For China, the expected number of exporters would be just 1/10th of those exporting to France, while for Australia the number of exporters is just 1/20th. So even for countries that are the second and 12th largest economies globally distances severely affect the number of exporters. For economies that are distant and small even fewer firms export to those markets.
So why does this matter in a post-Brexit world?
Two main conclusions might be drawn from this analysis. The dependency of UK exports on a relatively small number of high-quality firms should demonstrate to the government that getting its policy actions wrong, in particular with respect to trade policy, risks damaging exports, but also the UK economy in general, if these firms choose to expand elsewhere or leave the UK altogether.

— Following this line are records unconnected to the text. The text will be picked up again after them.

-- ==== Sys2Proof/Proofs/GeometrySound.lean ====
section
/-!
SUPPORT. What one edit of the geometry store can do, and that every step makes only such edits; the store (R1, R3, R8, R9)
and its READY sections (R17) stay sound under each of them: settles O55.
-/
namespace Sys2Proof.Machine

/-! ## Edits of the store -/

/-- The second store differs from the first at one section and in the pool count at most. -/
structure OneSection (g h : Store) (i : Fin 32) : Prop where
  points : h.points = g.points
  others : ∀ j, j ≠ i → h.sections[j] = g.sections[j]

/-- The second store is the first but for links, points records and occupancy counts. -/
structure Relinked (g h : Store) : Prop where
  pool : h.freePool = g.freePool
  sections : ∀ i : Fin 32, h.sections[i] =
    { g.sections[i] with low := h.sections[i].low, high := h.sections[i].high, occupancy := h.sections[i].occupancy }

/-- What one edit makes of a store: nothing but counts, a reset, a FREE section opened (R10), a section that stays in use
written (R11 to R17), two ends joined (R18), an end unlinked (R19), a section without links freed (R20), points
defined (R22), removed (R23) or set (R24). -/
inductive StoreEdit (g h : Store) : Prop where
  | same (geometry : g.SameGeometry h)
  | reset (initial : h = Store.initial)
  | opened (i : Fin 32) (rest : OneSection g h i) (pool : h.freePool = g.freePool) (free : g.sections[i].state = .free)
      (state : h.sections[i].state = .loading) (elements : h.sections[i].elements = [])
      (low : h.sections[i].low = .none) (high : h.sections[i].high = .none)
  | written (i : Fin 32) (rest : OneSection g h i)
      (pool : h.freePool + h.sections[i].elements.length = g.freePool + g.sections[i].elements.length)
      (bound : g.sections[i].elements.length ≤ 128 → h.sections[i].elements.length ≤ 128)
      (used : h.sections[i].state ≠ .free) (ready : h.sections[i].state = .ready → closeCheck h.sections[i] = none)
      (low : h.sections[i].low = g.sections[i].low) (high : h.sections[i].high = g.sections[i].high)
  | joined (a b : EndRef) (rest : Relinked g h) (points : h.points = g.points) (apart : a ≠ b)
      (usedA : g.sections[a.sec].state ≠ .free) (usedB : g.sections[b.sec].state ≠ .free)
      (openA : g.linkOf a = .none ∨ g.linkOf a = .sec b.sec b.side)
      (openB : g.linkOf b = .none ∨ g.linkOf b = .sec a.sec a.side)
      (atA : h.linkOf a = .sec b.sec b.side) (atB : h.linkOf b = .sec a.sec a.side)
      (others : ∀ e, e ≠ a → e ≠ b → h.linkOf e = g.linkOf e)
  | unlinked (a : EndRef) (rest : Relinked g h) (points : h.points = g.points) (plain : (g.linkOf a).isPoints = false)
      (links : ∀ e : EndRef, h.linkOf e = if e = a ∨ g.linkOf a = .sec e.sec e.side then .none else g.linkOf e)
  | freed (i : Fin 32) (rest : OneSection g h i) (pool : h.freePool = g.freePool + g.sections[i].elements.length)
      (low : g.sections[i].low = .none) (high : g.sections[i].high = .none)
      (record : h.sections[i] = { SectionRecord.initial with occupancy := g.sections[i].occupancy })
  | defined (i : Fin 16) (p : PointsRecord) (rest : Relinked g h)
      (points : h.points = g.points.set i.val (some p) i.isLt) (apart : p.Apart) (undefined : g.points[i] = none)
      (used : ∀ role, g.sections[(p.member role).sec].state ≠ .free) (bare : ∀ role, g.linkOf (p.member role) = .none)
      (atMembers : ∀ role, h.linkOf (p.member role) = .points i role)
      (others : ∀ e : EndRef, (∀ role, e ≠ p.member role) → h.linkOf e = g.linkOf e)
  | removed (i : Fin 16) (p : PointsRecord) (rest : Relinked g h)
      (points : h.points = g.points.set i.val none i.isLt) (defined : g.points[i] = some p)
      (atMembers : ∀ role, h.linkOf (p.member role) = .none)
      (others : ∀ e : EndRef, (∀ role, e ≠ p.member role) → h.linkOf e = g.linkOf e)
  | set (i : Fin 16) (p : PointsRecord) (setting : Setting) (defined : g.points[i] = some p)
      (pool : h.freePool = g.freePool) (sections : h.sections = g.sections)
      (points : h.points = g.points.set i.val (some { p with setting := setting }) i.isLt)

/-! ## Slots (R3) -/

/-- The slots used are the sum over the sections. -/
theorem Store.slotsUsed_eq_sum (g : Store) : g.slotsUsed = ∑ i : Fin 32, g.sections[i].elements.length := by
  rw [Store.slotsUsed, Fin.sum_univ_def]

/-- Where one section's elements change, the slots used change by as many. -/
theorem OneSection.slotsUsed {g h : Store} {i : Fin 32} (rest : OneSection g h i) :
    h.slotsUsed + g.sections[i].elements.length = g.slotsUsed + h.sections[i].elements.length := by
  rw [Store.slotsUsed_eq_sum, Store.slotsUsed_eq_sum, ← Finset.add_sum_erase _ _ (Finset.mem_univ i),
    ← Finset.add_sum_erase Finset.univ (fun j : Fin 32 => g.sections[j].elements.length) (Finset.mem_univ i)]
  have others : ∑ j ∈ Finset.univ.erase i, h.sections[j].elements.length =
      ∑ j ∈ Finset.univ.erase i, g.sections[j].elements.length :=
    Finset.sum_congr rfl fun j hj => by rw [rest.others j (Finset.ne_of_mem_erase hj)]
  omega

/-- Where no section's elements change, the slots used stay. -/
theorem Store.slotsUsed_congr {g h : Store} (e : ∀ i : Fin 32, h.sections[i].elements = g.sections[i].elements) :
    h.slotsUsed = g.slotsUsed := by
  rw [Store.slotsUsed_eq_sum, Store.slotsUsed_eq_sum]
  exact Finset.sum_congr rfl fun i _ => by rw [e i]

/-! ## Links (R8) -/

/-- The links and the points records as R8 has them. -/
structure LinksSound (links : EndRef → Link) (points : Vector (Option PointsRecord) 16) : Prop where
  noSelf : ∀ a, links a ≠ .sec a.sec a.side
  mutual_ : ∀ a b : EndRef, links a = .sec b.sec b.side → links b = .sec a.sec a.side
  members : ∀ (a : EndRef) (id : Fin 16) (role : PointsRole),
    links a = .points id role ↔ ∃ p, points[id] = some p ∧ p.member role = a

variable {g h : Store}

/-- Links that stand as they stood are sound. -/
theorem LinksSound.congr {links links' : EndRef → Link} {points points' : Vector (Option PointsRecord) 16}
    (sound : LinksSound links points) (hl : ∀ e, links' e = links e) (hp : points' = points) :
    LinksSound links' points' := by
  obtain rfl : links' = links := funext hl
  subst hp
  exact sound

/-- SECTION links name different ends (R7). -/
theorem link_sec_inj {a b : EndRef} : Link.sec a.sec a.side = Link.sec b.sec b.side ↔ a = b := by
  cases a; cases b; simp

section Relinking
variable {links links' : EndRef → Link} {points : Vector (Option PointsRecord) 16} {a b : EndRef} {i : Fin 16}
  {p : PointsRecord}

/-- A points record written stands at its place, and the others stay. -/
theorem points_set (x : Option PointsRecord) (id : Fin 16) :
    (points.set i.val x i.isLt)[id] = if id = i then x else points[id] := by
  simp [Vector.getElem_set, Fin.ext_iff, eq_comm]

/-- A member end holds its POINTS link. -/
theorem LinksSound.atMember (sound : LinksSound links points) (hp : points[i] = some p) (role : PointsRole) :
    links (p.member role) = .points i role := (sound.members _ i role).2 ⟨p, hp, rfl⟩

/-- The member ends of an apart record tell their roles. -/
theorem PointsRecord.Apart.member_inj (apart : p.Apart) {x y : PointsRole} : p.member x = p.member y ↔ x = y := by
  obtain ⟨h1, h2, h3⟩ := apart
  cases x <;> cases y <;> simp [PointsRecord.member, h1, h2, h3, h1.symm, h2.symm, h3.symm]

It is also reveals that trade deals with small and distant countries will benefit just a few firms, and stimulate relatively little exports. Retaining current trade policy arrangement with countries that are large and close by would bring no new exports, but they would prevent the decline of the already rare species of UK exporter and total trade. Leaving the EU-trade bloc will harm exports even if this is compensated by new trade deals with others. In such an outcome, the budget of UKTI, the UK’s trade promotion agency, would have to be increased enormously to try to get new exporters to fill this gap.